**What is required**
For the entries below, the expected answer is the line with "if s.privPoison t o 1 then", the line with "lane's address. -/", and every line between them, exactly as written, and nothing more.

**Extracted information**
-- ==== Sys2Proof/Machine/Access.lean ====
section
/-! DEFINITION. Memory accesses of lanes: addresses and translation faults (12 R229), the private window (11 R224, R225),
single-copy atomic parts (17 R350), request types (11 R214), loads and stores in flight and in L1 (R215, 17 R348), release
writes and pins (R351), the stream detector (R226) and scratchpad accesses (R221 to R223). -/

namespace Sys2Proof.Machine

open Sys2Proof

/-! ## Addresses -/

/-- The address of a memory operand [vA+e] of a thread: pair(vA) + sext(imm), modulo 2^64 (R229). -/
def Thread.addr (t : Thread) (a : Reg) (i : Imm) : Nat := (t.pair a.toNat + i.signExtend 64).toNat

/-- The offset of an address in the private window; none outside it (R224). -/
def windowOff (va : Nat) : Option Nat := if va / 2 ^ 48 = 0xFFFF then some (va % 2 ^ 48) else none

/-- Bytes of private memory of the threads of a context (R224). -/
def State.pbytes (s : State) (ctx : Nat) : Nat :=
  match s.ctx? ctx with
  | some c => c.pbytes
  | none => 0

/-- Whether an access is a violation of the private window (R225). -/
def State.windowBad (s : State) (t : Thread) (va n : Nat) : Bool :=
  match windowOff va with
  | some o => s.pbytes (s.ctxOf t) < o + n
  | none => false

/-- The key of a byte of private memory (R224): base + (o div 4)·4·T + 4t + (o mod 4), with the base that the distributor assigned to
the task at admission, in a space of keys that no page reaches (assumption log 27). -/
def State.privKey (s : State) (t : Thread) (o : Nat) : Nat :=
  let (base, n) := match s.task? t.task with | some k => (k.privBase, k.nthr) | none => (0, 1)
  3 * 2 ^ 56 + base + o / 4 * 4 * n + 4 * t.tid + o % 4

/-- One access of one lane. -/
structure LaneAcc where
  slot : Nat
  va : Nat
  width : Nat
deriving DecidableEq, Repr

/-- The pages' addresses that an access touches: its first and its last byte. -/
def LaneAcc.ends (x : LaneAcc) : List Nat := [x.va, (x.va + x.width - 1) % 2 ^ 64].eraseDups

/-- The accesses that have no translation which allows them, with the address that lacks it (R397, R398). The private window
needs none. -/
def State.untranslated (s : State) (c : Nat) (kind : Access) (xs : List LaneAcc) : List (Nat × Nat) :=
  xs.filterMap fun x =>
    match s.thread? c x.slot with
    | none => none
    | some t =>
      (x.ends.find? fun va => (windowOff va).isNone && (s.xlate c (s.ctxOf t) va kind (s.privileged t)).isNone).map fun va =>
        (x.slot, va)

/-- The accesses of a compound, once every walk has ended: until then the compound waits. Lanes whose walk faulted park, and
`k` goes on with the others, which its first argument tells (R229, R398). -/
def State.withPages (s : State) (L : Latch) (kind : Access) (xs : List LaneAcc) (k : (Thread → Bool) → State → Res) : Res :=
  let bad := s.untranslated L.core kind xs
  let gone := bad.filter (s.meetsFault L.core kind)
  if gone.length != bad.length then .stall (s.missAll L kind (bad.filter fun x => !s.meetsFault L.core kind x))
  else k (fun t => !gone.any fun x => x.1 == t.slot) (s.parkFaults L kind (L.n - L.j) gone)

/-- The single-copy atomic parts of a global access: offset and bytes (R350). -/
def partsOf (va n : Nat) : List (Nat × Nat) :=
  if va % n ≠ 0 then (upTo n).map fun i => (i, 1)
  else if n ≤ 8 then [(0, n)]
  else (upTo (n / 8)).map fun i => (8 * i, 8)

/-! ## Request types (Table 11-2, R214) -/

/-- The type of a load after the page's substitutions. -/
def Leaf.ldTy (l : Leaf) (q : LdReq) : LdTy :=
  if l.rtype = 3 then .nc
  else match q with
    | .dflt => (match l.rtype with | 0 => if l.ro then .si else .own | _ => .si)
    | .own => if l.ro then .si else .own
    | .si => .si
    | .nc => .nc

/-- The kind of a store after the page's substitutions. -/
def Leaf.stKind (l : Leaf) (q : StReq) : ReqKind :=
  if l.rtype = 3 then .storeNc
  else match q with
    | .dflt => if l.rtype = 0 then .storeOwn else .storeWt
    | .own => .storeOwn
    | .wt => .storeWt
    | .nc => .storeNc

/-- The stream detector of a core (R226): whether a plain access of `n` bytes is turned into no-allocate traffic, and the core's new
run. On the page of the access before, the grain behind its last grain continues a run. -/
def State.detect (s : State) (c : Nat) (l : Leaf) (key n : Nat) : Bool × State :=
  let grain := key / l.grain * l.grain
  let page := key / l.size * l.size
  let next := (key + n - 1) / l.grain * l.grain + l.grain
  let (last, at_, k) := match s.mem.detector.find? fun d => d.1 == c with
    | some (_, x) => x
    | none => (0, 0, 0)
  let runs := k != 0 && page == last && grain == at_
  let k' := if runs then k + 1 else 1
  (runs && 16 ≤ k, s.updMem fun m => { m with detector := m.detector.filter (fun d => d.1 != c) ++ [(c, page, next, k')] })

/-- Whether the detector counts a load (R226): plain, and of the .si or .nc kind after the page's substitutions. -/
def Leaf.countsLd (l : Leaf) (q : LdReq) (ordered : Bool) : Bool := !ordered && l.ldTy q != .own

/-- Whether the detector counts a store: of the .wt or .nc kind. -/
def Leaf.countsSt (l : Leaf) (q : StReq) : Bool := l.stKind q != .storeOwn

/-! ## Requests -/

/-- Whether an earlier request of a thread to the words of a part is outstanding. -/
def State.overlaps (s : State) (c k key n : Nat) : Bool :=
  s.mem.reqs.any fun q => q.core == c && q.slot == k && q.meets key n

/-- A request sent to its home (R359); the write of a thread is noted (R353). -/
def State.send (s : State) (r : Req) : State :=
  let (id, s) := s.newId
  s.updMem fun m =>
    let m := if r.kind.isLoad then m else m.note r.core (some r.slot) (wordKeys r.key r.width)
    { m with reqs := m.reqs ++ [{ r with id := id, since := s.dev.cycle, at_ := m.now }] }

/-- One more part of an outstanding result is awaited. -/
def Thread.expect (id : Nat) (t : Thread) : Thread :=
  { t with pending := t.pending.map fun p => if p.id == id then { p with parts := p.parts + 1 } else p }

/-- The grain of a part, as noted among those that a thread has loaded (R348). -/
def grainOfKey (l : Leaf) (key : Nat) : Nat := key / l.grain * l.grain

/-- What an access asks beside its read or write: no-allocate traffic (R226), a release before it (R376), a pin (R351), and as a rank of a
compaction (R257, R258) the request it comes after and the result that counts it, in each of `lanes`. -/
structure With where
  na : Bool := false
  rel : Option Scope := none
  pin : Option Scope := none
  after : Nat := 0
  count : Nat := 0
  lanes : List Nat := []

/-- A part of a rank comes after the parts before it (R257). -/
def State.chain (s : State) (w : With) : With :=
  if w.count = 0 then w
  else match s.mem.reqs.getLast? with
    | some r => if r.count = w.count then { w with after := r.id } else w
    | none => w

/-- One more part of a rank awaited by the results that count it. -/
def State.expectRank (s : State) (c : Nat) (w : With) : State :=
  if w.count = 0 then s else w.lanes.foldl (fun s k => s.updThread c k (Thread.expect w.count)) s

/-- One part of a load (R232, R348): answered in L1, or sent to its home. An ordered load is answered in the L1 only by words that the
core owns. -/
def State.loadPart (s : State) (c k ctx : Nat) (l : Leaf) (q : LdReq) (ordered : Bool) (w : With) (pid va n shift : Nat) : State :=
  let key := l.key va
  let ty := l.ldTy q
  let s := s.updThread c k fun t => t.expect pid
  let hit := if ty == .nc || s.overlaps c k key n || s.acquiring c k || w.count != 0 then none else s.mem.l1Value c key n (ordered || ty == .own)
  match hit with
  | some v => s.updThread c k fun t => t.answer pid shift v 0
  | none => (s.expectRank c w).send
      { id := 0, core := c, slot := k, ctx := ctx, kind := .load (if w.na && ty == .si then .na else ty) ordered, key := key,
        va := va, width := n, grain := l.grain, home := l.home, pend := pid, shift := shift, na := w.na, after := w.after,
        count := w.count, lanes := w.lanes, probe := !ordered && !w.na && ty == .si && !(q == .dflt && l.rtype == 2) }

/-- Whether a private access reads a poisoned word that the L1 does not hold (R228). -/
def State.privPoison (s : State) (t : Thread) (o n : Nat) : Bool :=
  (upTo n).any fun i =>
    let key := s.privKey t (o + i)
    (s.mem.l1? t.core (key / 4 * 4)).isNone && s.mem.poisoned key 1

/-- A private word in L1, filled from its backing memory, with its value (R225). -/
def State.privWord (s : State) (t : Thread) (key : Nat) : Word × State :=
  match s.mem.l1? t.core key with
  | some x => (x.val, s)
  | none =>
    let v : Word := BitVec.ofNat 32 (Memory.readN s.mem.cells key 4)
    match s.roomFor t.core key with
    | none => (v, s)
    | some s =>
      let x : L1Word := { core := t.core, key := key, val := v, hold := .own, priv := true, task := t.task }
      (v, s.updMem fun m => m.putL1 x)

/-- A private load of `n` bytes from an offset, byte by byte. -/
def State.privLoad (s : State) (t : Thread) (o : Nat) : Nat → Nat × State
  | 0 => (0, s)
  | n + 1 =>
    let key := s.privKey t o
    let (w, s) := s.privWord t (key / 4 * 4)
    let (v, s) := s.privLoad t (o + 1) n
    (w.toNat / 256 ^ (key % 4) % 256 + 256 * v, s)

/-- A private store of `n` bytes at an offset (R225): into L1, or where L1 has no room into its backing memory. -/
def State.privStore (s : State) (t : Thread) (o v : Nat) : Nat → State
  | 0 => s
  | n + 1 =>
    let key := s.privKey t o
    let w := key / 4 * 4
    if s.privPoison t o 1 then
      (s.updMem fun m => { m with cells := Memory.write m.cells key (BitVec.ofNat 8 v) }).privStore t (o + 1) (v / 256) n
    else
      let (old, s) := s.privWord t w
      let new := mergeWord old w key 1 (v % 256)
      let s := match s.mem.l1? t.core w with
        | some x => s.updMem fun m => m.putL1 { x with val := new, written := true }
        | none => s.updMem fun m => { m with cells := Memory.writeN m.cells w 4 new.toNat }
      s.privStore t (o + 1) (v / 256) n

/-- The cached translation of a lane's address. -/
def State.leafOf (s : State) (t : Thread) (va : Nat) : Option Leaf := (s.cached t.core (s.ctxOf t) va).map (·.leaf)

/-- The first leaf of an access of a lane, with its key. -/
def State.firstLeaf (s : State) (t : Thread) (va : Nat) : Option (Leaf × Nat) := (s.leafOf t va).map fun l => (l, l.key va)

/-- The grains of an access of a lane that its thread has not loaded since its last acquire (R348). -/
def State.freshGrains (s : State) (t : Thread) (va n : Nat) : List Nat :=
  ((partsOf va n).filterMap fun p =>
    match s.leafOf t ((va + p.1) % 2 ^ 64) with
    | some l => some (grainOfKey l (l.key ((va + p.1) % 2 ^ 64)))
    | none => none).eraseDups.filter fun g => !t.grains.contains g

/-- A private load whose words are poisoned (R228): its bytes are read at their backing memory, where each meets the poison. -/
def State.privPoisoned (s : State) (t : Thread) (va o n pid : Nat) : State :=
  (upTo n).foldl (fun s i =>
    (s.updThread t.core t.slot fun t => t.expect pid).send
      { id := 0, core := t.core, slot := t.slot, ctx := s.ctxOf t, kind := .load .nc true, key := s.privKey t (o + i), va := va + i
        width := 1, pend := pid, shift := i }) s
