/-- ST.rel (R376). -/
def execStRel (w : Width) (sc : Scope) (d a : Reg) (s : State) : Host.Outcome State Fault Refusal :=
  Ops.instr (.stRel w sc d a) s fun L s =>
    let (bad, good) := s.split L a 0 (Width.bytes w)
    s.withPages L .write (accessesOf good a 0 (Width.bytes w)) fun go s =>
      .done ((good.filter go).foldl (fun s t =>
        s.storeRelease t sc (t.addr a 0) (Width.bytes w) (t.storeData d (widthN w) (Width.bytes w))) (s.stopAll L bad))

/-- The acquire of a fence (R377): earlier loads have returned first. -/
def State.fenceAcquire (s : State) (t : Thread) (sc : Scope) : Option State :=
  (s.drainLoads t.core t.slot).map fun s => s.acquire t.core t.slot sc

/-- The release of a fence (R377): the thread's later writes are release writes, up to its next release. -/
def State.fenceRel (s : State) (t : Thread) (sc : Scope) : Option State :=
  (s.release t.core t.slot sc).map fun s => s.updThread t.core t.slot fun t => { t with relScope := some sc }

/-- FENCE.acq (R377). -/
def execFenceAcq (sc : Scope) (s : State) : Host.Outcome State Fault Refusal :=
  Ops.instr (.fenceAcq sc) s fun L s => .done (s.eachLane L (s.lanes L) fun s t => s.fenceAcquire t sc)

/-- FENCE.rel (R377). -/
def execFenceRel (sc : Scope) (s : State) : Host.Outcome State Fault Refusal :=
  Ops.instr (.fenceRel sc) s fun L s => .done (s.eachLane L (s.lanes L) fun s t => s.fenceRel t sc)

/-- FENCE.acqrel (R377): acquire first. -/
def execFenceAcqrel (sc : Scope) (s : State) : Host.Outcome State Fault Refusal :=
  Ops.instr (.fenceAcqrel sc) s fun L s =>
    .done (s.eachLane L (s.lanes L) fun s t => (s.fenceAcquire t sc).bind fun s => s.fenceRel t sc)

/-! ## Atomics -/

/-- The lowest executing lane whose address is not a multiple of the width, or lies in the private window (R374). -/
def State.misaligned (s : State) (L : Latch) (a : Reg) (n : Nat) : Option Thread :=
  (s.lanes L).find? fun t => t.addr a 0 % n != 0 || (windowOff (t.addr a 0)).isSome

/-- The atomic of one lane (R378 to R380): a request to the home. Behind a fence that pins its write pins its grain at the home (R351,
R377). -/
def State.atomLane (s : State) (t : Thread) (kind : ReqKind) (va n data pend : Nat) (post : Bool) : State :=
  match s.leafOf t va with
  | none => s
  | some l =>
    let w := t.storeWith l {}
    let s := s.send
      { id := 0, core := t.core, slot := t.slot, ctx := s.ctxOf t, kind := kind, key := l.key va, va := va, width := n,
        data := data, grain := l.grain, home := l.home, pend := pend, post := post, rel := w.rel, pin := w.pin }
    if w.rel.isSome || w.pin.isSome then s.serveLast else s

/-- The atomics of the executing lanes, with results in `n` registers from vD or none (R378 to R380). -/
def State.atoms (s : State) (L : Latch) (a : Reg) (w : Bool) (dest : Option Reg) (post : Bool)
    (f : Thread → ReqKind × Nat) : Res :=
  let n := 4 * pairN w
  match s.misaligned L a n with
  | some t => .trap 10 t.lane
  | none => s.withPages L .write (accessesOf (s.lanes L) a 0 n) fun go s =>
    .done (((s.lanes L).filter go).foldl (fun s t =>
      let (kind, data) := f t
      match dest with
      | none => s.atomLane t kind (t.addr a 0) n data 0 false
      | some d =>
        let (id, s) := s.newId
        let s := s.updThread L.core t.slot fun t =>
          t.addPending { id := id, parts := 1, dests := t.rowsFrom d.toNat (pairN w) }
        s.atomLane t kind (t.addr a 0) n data id post) s)

/-- ATOM (R378): .fadd posts flags. -/
def execAtom (o : AtomOp) (w : Bool) (d a b : Reg) (s : State) : Host.Outcome State Fault Refusal :=
  Ops.instr (.atom o w d a b) s fun L s =>
    s.atoms L a w (some d) (o == .fadd) fun t => (.atom o, t.opnd w b.toNat)

/-- ACAS (R380). -/
def execAcas (w : Bool) (d a b : Reg) (s : State) : Host.Outcome State Fault Refusal :=
  Ops.instr (.acas w d a b) s fun L s =>
    s.atoms L a w (some d) false fun t => (.acas (t.opnd w b.toNat), t.opnd w (b.toNat + pairN w))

**Your solution**
    if s.privPoison t o 1 then
      (s.updMem fun m => { m with cells := Memory.write m.cells key (BitVec.ofNat 8 v) }).privStore t (o + 1) (v / 256) n
    else
      let (old, s) := s.privWord t w
      let new := mergeWord old w key 1 (v % 256)
      let s := match s.mem.l1? t.core w with
        | some x => s.updMem fun m => m.putL1 { x with val := new, written := true }
        | none => s.updMem fun m => { m with cells := Memory.writeN m.cells w 4 new.toNat }
      s.privStore t (o + 1) (v / 256) n

/-- The cached translation of a lane's address. -/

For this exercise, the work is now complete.